Figure 1-2 Preventive use of drugs. Dramamine is an over-the-counter drug that is taken to prevent motion sickness and vomiting. The word vomiting does not appear on the drug package, but the word antiemetic, which means pertaining to against vomiting, appears at the top right.
The American Academy of Pediatrics issues an annual immunization schedule to prevent childhood diseases. All children must receive certain immunizations before they are permitted to enroll in school. Exceptions are granted for religious reasons or when immunization are medically inadvisable.
Figure 1-4 Foxglove plant. This beautiful wild flowering plant is commonly known as foxglove, but its scientific name is Digitalis lanata. The drug digitalis (which is no longer in use) came from this plant, as does the modern drug digoxin (Lanoxin), which is used to treat congestive heart failure.
Herbs have been a part of all cultures for centuries and have been mentioned frequently in literature.

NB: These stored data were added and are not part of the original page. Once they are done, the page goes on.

/-! ## takeEvent -/

@[simp] theorem State.takeEvent_mode : (s.takeEvent).mode = s.mode := rfl
@[simp] theorem State.takeEvent_layout : (s.takeEvent).layout = s.layout := rfl
@[simp] theorem State.takeEvent_strap : (s.takeEvent).strap = s.strap := rfl
@[simp] theorem State.takeEvent_inFlight : (s.takeEvent).inFlight = s.inFlight := rfl
@[simp] theorem State.takeEvent_issued : (s.takeEvent).issued = s.issued := rfl
@[simp] theorem State.takeEvent_arbiter : (s.takeEvent).arbiter = s.arbiter := rfl
@[simp] theorem State.takeEvent_lanes : (s.takeEvent).lanes = s.lanes := rfl
@[simp] theorem State.takeEvent_takes : (s.takeEvent).takes = s.takes := rfl
@[simp] theorem State.takeEvent_serialCounter : (s.takeEvent).serialCounter = s.serialCounter := rfl
@[simp] theorem State.takeEvent_rejectMask : (s.takeEvent).rejectMask = s.rejectMask := rfl
@[simp] theorem State.takeEvent_tubes : (s.takeEvent).tubes = s.tubes := rfl
@[simp] theorem State.takeEvent_locked : (s.takeEvent).locked = s.locked := rfl
@[simp] theorem State.takeEvent_plugSet : (s.takeEvent).plugSet = s.plugSet := rfl
@[simp] theorem State.takeEvent_loader : (s.takeEvent).loader = s.loader := rfl
@[simp] theorem State.takeEvent_pool : (s.takeEvent).pool = s.pool := rfl
@[simp] theorem State.takeEvent_windows : (s.takeEvent).windows = s.windows := rfl
@[simp] theorem State.takeEvent_amendments : (s.takeEvent).amendments = s.amendments := rfl
@[simp] theorem State.takeEvent_notices : (s.takeEvent).notices = s.notices := rfl
@[simp] theorem State.takeEvent_lines : (s.takeEvent).lines = s.lines := rfl
@[simp] theorem State.takeEvent_laneLines : (s.takeEvent).laneLines = s.laneLines := rfl
@[simp] theorem State.takeEvent_timebase : (s.takeEvent).timebase = s.timebase := rfl
@[simp] theorem State.takeEvent_watches : (s.takeEvent).watches = s.watches := rfl
@[simp] theorem State.takeEvent_link : (s.takeEvent).link = s.link := rfl
@[simp] theorem State.takeEvent_pins : (s.takeEvent).pins = s.pins := rfl
@[simp] theorem State.takeEvent_fresh : (s.takeEvent).fresh = s.fresh := rfl
@[simp] theorem State.takeEvent_out : (s.takeEvent).out = { Outputs.none with taken := true } := rfl
@[simp] theorem State.takeEvent_pending : (s.takeEvent).pending = s.pending := rfl

/-! ## notTaken -/

@[simp] theorem State.notTaken_mode : (s.notTaken).mode = s.mode := rfl
@[simp] theorem State.notTaken_layout : (s.notTaken).layout = s.layout := rfl
@[simp] theorem State.notTaken_strap : (s.notTaken).strap = s.strap := rfl
@[simp] theorem State.notTaken_inFlight : (s.notTaken).inFlight = s.inFlight := rfl
@[simp] theorem State.notTaken_issued : (s.notTaken).issued = s.issued := rfl
@[simp] theorem State.notTaken_arbiter : (s.notTaken).arbiter = s.arbiter := rfl
@[simp] theorem State.notTaken_lanes : (s.notTaken).lanes = s.lanes := rfl
@[simp] theorem State.notTaken_takes : (s.notTaken).takes = s.takes := rfl
@[simp] theorem State.notTaken_serialCounter : (s.notTaken).serialCounter = s.serialCounter := rfl
@[simp] theorem State.notTaken_rejectMask : (s.notTaken).rejectMask = s.rejectMask := rfl
@[simp] theorem State.notTaken_tubes : (s.notTaken).tubes = s.tubes := rfl
@[simp] theorem State.notTaken_locked : (s.notTaken).locked = s.locked := rfl
@[simp] theorem State.notTaken_plugSet : (s.notTaken).plugSet = s.plugSet := rfl
@[simp] theorem State.notTaken_loader : (s.notTaken).loader = s.loader := rfl
@[simp] theorem State.notTaken_pool : (s.notTaken).pool = s.pool := rfl
@[simp] theorem State.notTaken_windows : (s.notTaken).windows = s.windows := rfl
@[simp] theorem State.notTaken_amendments : (s.notTaken).amendments = s.amendments := rfl
@[simp] theorem State.notTaken_notices : (s.notTaken).notices = s.notices := rfl
@[simp] theorem State.notTaken_lines : (s.notTaken).lines = s.lines := rfl
@[simp] theorem State.notTaken_laneLines : (s.notTaken).laneLines = s.laneLines := rfl
@[simp] theorem State.notTaken_timebase : (s.notTaken).timebase = s.timebase := rfl
@[simp] theorem State.notTaken_watches : (s.notTaken).watches = s.watches := rfl
@[simp] theorem State.notTaken_link : (s.notTaken).link = s.link := rfl
@[simp] theorem State.notTaken_pins : (s.notTaken).pins = s.pins := rfl
@[simp] theorem State.notTaken_fresh : (s.notTaken).fresh = s.fresh := rfl
@[simp] theorem State.notTaken_out : (s.notTaken).out = Outputs.none := rfl
@[simp] theorem State.notTaken_pending : (s.notTaken).pending = s.pending := rfl

/-! ## post -/

@[simp] theorem State.post_mode (r : Report) : (s.post r).mode = s.mode := rfl
@[simp] theorem State.post_layout (r : Report) : (s.post r).layout = s.layout := rfl
@[simp] theorem State.post_strap (r : Report) : (s.post r).strap = s.strap := rfl
@[simp] theorem State.post_inFlight (r : Report) : (s.post r).inFlight = s.inFlight := rfl
@[simp] theorem State.post_issued (r : Report) : (s.post r).issued = s.issued := rfl
@[simp] theorem State.post_arbiter (r : Report) : (s.post r).arbiter = s.arbiter.askNotice (s.notices.create r).queue := rfl
@[simp] theorem State.post_lanes (r : Report) : (s.post r).lanes = s.lanes := rfl
@[simp] theorem State.post_takes (r : Report) : (s.post r).takes = s.takes := rfl
@[simp] theorem State.post_serialCounter (r : Report) : (s.post r).serialCounter = s.serialCounter := rfl
@[simp] theorem State.post_rejectMask (r : Report) : (s.post r).rejectMask = s.rejectMask := rfl
@[simp] theorem State.post_tubes (r : Report) : (s.post r).tubes = s.tubes := rfl
@[simp] theorem State.post_locked (r : Report) : (s.post r).locked = s.locked := rfl
@[simp] theorem State.post_plugSet (r : Report) : (s.post r).plugSet = s.plugSet := rfl
@[simp] theorem State.post_loader (r : Report) : (s.post r).loader = s.loader := rfl
@[simp] theorem State.post_pool (r : Report) : (s.post r).pool = s.pool := rfl
@[simp] theorem State.post_windows (r : Report) : (s.post r).windows = s.windows := rfl
@[simp] theorem State.post_amendments (r : Report) : (s.post r).amendments = s.amendments := rfl
@[simp] theorem State.post_notices (r : Report) : (s.post r).notices = s.notices.create r := rfl
@[simp] theorem State.post_lines (r : Report) : (s.post r).lines = s.lines := rfl
@[simp] theorem State.post_laneLines (r : Report) : (s.post r).laneLines = s.laneLines := rfl
@[simp] theorem State.post_timebase (r : Report) : (s.post r).timebase = s.timebase := rfl
@[simp] theorem State.post_watches (r : Report) : (s.post r).watches = s.watches := rfl
@[simp] theorem State.post_link (r : Report) : (s.post r).link = s.link := rfl
@[simp] theorem State.post_pins (r : Report) : (s.post r).pins = s.pins := rfl
@[simp] theorem State.post_fresh (r : Report) : (s.post r).fresh = s.fresh := rfl
@[simp] theorem State.post_out (r : Report) : (s.post r).out = s.out := rfl
@[simp] theorem State.post_pending (r : Report) : (s.post r).pending = s.pending := rfl

/-! ## leaveQueue -/

@[simp] theorem State.leaveQueue_mode (n : Fin 8) : (s.leaveQueue n).mode = s.mode := rfl
@[simp] theorem State.leaveQueue_layout (n : Fin 8) : (s.leaveQueue n).layout = s.layout := rfl
@[simp] theorem State.leaveQueue_strap (n : Fin 8) : (s.leaveQueue n).strap = s.strap := rfl
@[simp] theorem State.leaveQueue_inFlight (n : Fin 8) : (s.leaveQueue n).inFlight = s.inFlight := rfl
@[simp] theorem State.leaveQueue_issued (n : Fin 8) : (s.leaveQueue n).issued = s.issued := rfl
@[simp] theorem State.leaveQueue_arbiter (n : Fin 8) : (s.leaveQueue n).arbiter = s.arbiter := rfl
@[simp] theorem State.leaveQueue_lanes (n : Fin 8) : (s.leaveQueue n).lanes = s.lanes := rfl
@[simp] theorem State.leaveQueue_takes (n : Fin 8) : (s.leaveQueue n).takes = s.takes := rfl
@[simp] theorem State.leaveQueue_serialCounter (n : Fin 8) : (s.leaveQueue n).serialCounter = s.serialCounter := rfl
@[simp] theorem State.leaveQueue_rejectMask (n : Fin 8) : (s.leaveQueue n).rejectMask = s.rejectMask := rfl
@[simp] theorem State.leaveQueue_tubes (n : Fin 8) : (s.leaveQueue n).tubes = s.tubes := rfl
@[simp] theorem State.leaveQueue_locked (n : Fin 8) : (s.leaveQueue n).locked = s.locked := rfl
@[simp] theorem State.leaveQueue_plugSet (n : Fin 8) : (s.leaveQueue n).plugSet = s.plugSet := rfl
@[simp] theorem State.leaveQueue_loader (n : Fin 8) : (s.leaveQueue n).loader = s.loader := rfl
@[simp] theorem State.leaveQueue_pool (n : Fin 8) : (s.leaveQueue n).pool = { s.pool with queue := s.pool.queue.filter (· ≠ n) } := rfl
@[simp] theorem State.leaveQueue_windows (n : Fin 8) : (s.leaveQueue n).windows = s.windows := rfl
@[simp] theorem State.leaveQueue_amendments (n : Fin 8) : (s.leaveQueue n).amendments = s.amendments := rfl
@[simp] theorem State.leaveQueue_notices (n : Fin 8) : (s.leaveQueue n).notices = s.notices := rfl
@[simp] theorem State.leaveQueue_lines (n : Fin 8) : (s.leaveQueue n).lines = s.lines := rfl
@[simp] theorem State.leaveQueue_laneLines (n : Fin 8) : (s.leaveQueue n).laneLines = s.laneLines := rfl
@[simp] theorem State.leaveQueue_timebase (n : Fin 8) : (s.leaveQueue n).timebase = s.timebase := rfl
@[simp] theorem State.leaveQueue_watches (n : Fin 8) : (s.leaveQueue n).watches = s.watches := rfl
@[simp] theorem State.leaveQueue_link (n : Fin 8) : (s.leaveQueue n).link = s.link := rfl
@[simp] theorem State.leaveQueue_pins (n : Fin 8) : (s.leaveQueue n).pins = s.pins := rfl
@[simp] theorem State.leaveQueue_fresh (n : Fin 8) : (s.leaveQueue n).fresh = s.fresh := rfl
@[simp] theorem State.leaveQueue_out (n : Fin 8) : (s.leaveQueue n).out = s.out := rfl
@[simp] theorem State.leaveQueue_pending (n : Fin 8) : (s.leaveQueue n).pending = s.pending := rfl

/-! ## emptyQueue -/

@[simp] theorem State.emptyQueue_mode : (s.emptyQueue).mode = s.mode := rfl
@[simp] theorem State.emptyQueue_layout : (s.emptyQueue).layout = s.layout := rfl
@[simp] theorem State.emptyQueue_strap : (s.emptyQueue).strap = s.strap := rfl
@[simp] theorem State.emptyQueue_inFlight : (s.emptyQueue).inFlight = s.inFlight := rfl
@[simp] theorem State.emptyQueue_issued : (s.emptyQueue).issued = s.issued := rfl
@[simp] theorem State.emptyQueue_arbiter : (s.emptyQueue).arbiter = s.arbiter := rfl
@[simp] theorem State.emptyQueue_lanes : (s.emptyQueue).lanes = s.lanes := rfl
@[simp] theorem State.emptyQueue_takes : (s.emptyQueue).takes = s.takes := rfl
@[simp] theorem State.emptyQueue_serialCounter : (s.emptyQueue).serialCounter = s.serialCounter := rfl
@[simp] theorem State.emptyQueue_rejectMask : (s.emptyQueue).rejectMask = s.rejectMask := rfl
@[simp] theorem State.emptyQueue_tubes : (s.emptyQueue).tubes = s.tubes := rfl
@[simp] theorem State.emptyQueue_locked : (s.emptyQueue).locked = s.locked := rfl
@[simp] theorem State.emptyQueue_plugSet : (s.emptyQueue).plugSet = s.plugSet := rfl
@[simp] theorem State.emptyQueue_loader : (s.emptyQueue).loader = s.loader := rfl
@[simp] theorem State.emptyQueue_pool : (s.emptyQueue).pool = { s.pool with queue := [] } := rfl
@[simp] theorem State.emptyQueue_windows : (s.emptyQueue).windows = s.windows := rfl
@[simp] theorem State.emptyQueue_amendments : (s.emptyQueue).amendments = s.amendments := rfl
@[simp] theorem State.emptyQueue_notices : (s.emptyQueue).notices = s.notices := rfl
@[simp] theorem State.emptyQueue_lines : (s.emptyQueue).lines = s.lines := rfl
@[simp] theorem State.emptyQueue_laneLines : (s.emptyQueue).laneLines = s.laneLines := rfl
@[simp] theorem State.emptyQueue_timebase : (s.emptyQueue).timebase = s.timebase := rfl
@[simp] theorem State.emptyQueue_watches : (s.emptyQueue).watches = s.watches := rfl
@[simp] theorem State.emptyQueue_link : (s.emptyQueue).link = s.link := rfl
@[simp] theorem State.emptyQueue_pins : (s.emptyQueue).pins = s.pins := rfl
@[simp] theorem State.emptyQueue_fresh : (s.emptyQueue).fresh = s.fresh := rfl
@[simp] theorem State.emptyQueue_out : (s.emptyQueue).out = s.out := rfl
@[simp] theorem State.emptyQueue_pending : (s.emptyQueue).pending = s.pending := rfl

end Sys2Proof.Machine
end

Henbane, a very toxic herb, was supposed to have been the poison that Claudius used to kill his brother, Hamlet’s father. “Henbane should not be confused with wolfsbane. Students of literature know wolfsbane to be useful as a vampire repellant (Dracula, 1897); however, we should point out that double-blind studies demonstrating the effectiveness of this plant have not as yet been conducted.” (Michael C. Gerald, Pharmacology: An Introduction to Drugs, 2nd ed. Englewood Cliffs, NJ: Prentice Hall, 1981, p. 149, out of print.)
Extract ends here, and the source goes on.